- _Brief_:
Copy each line of the records that contains the word "Vector".

#### Information given ####

-- ==== Sys2Proof/Word.lean ====
section
/-! DEFINITION. The data types of the engine: bytes, command words, 16-byte blocks, the 32-byte key array. -/

namespace Sys2Proof

/-- A byte: 8 bits, unsigned, bit 7 its most significant (spec 00_scope.md R7). -/
abbrev Byte := BitVec 8

/-- A command word `cmd[15:0]`, and the 16-bit `STATUS` view (30_encoding.md R60, 10_state.md R20). -/
abbrev Word16 := BitVec 16

/-- A block: exactly 16 bytes, `B[0]` the first and most significant (00_scope.md R7, 20_memory.md R42). -/
abbrev Block := Vector Byte 16

/-- The contents of the `KEY` register, `KEY[0..31]` (10_state.md R11). -/
abbrev KeyArray := Vector Byte 32

end Sys2Proof
end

####

- _Exercise answer_:
abbrev Block := Vector Byte 16
abbrev KeyArray := Vector Byte 32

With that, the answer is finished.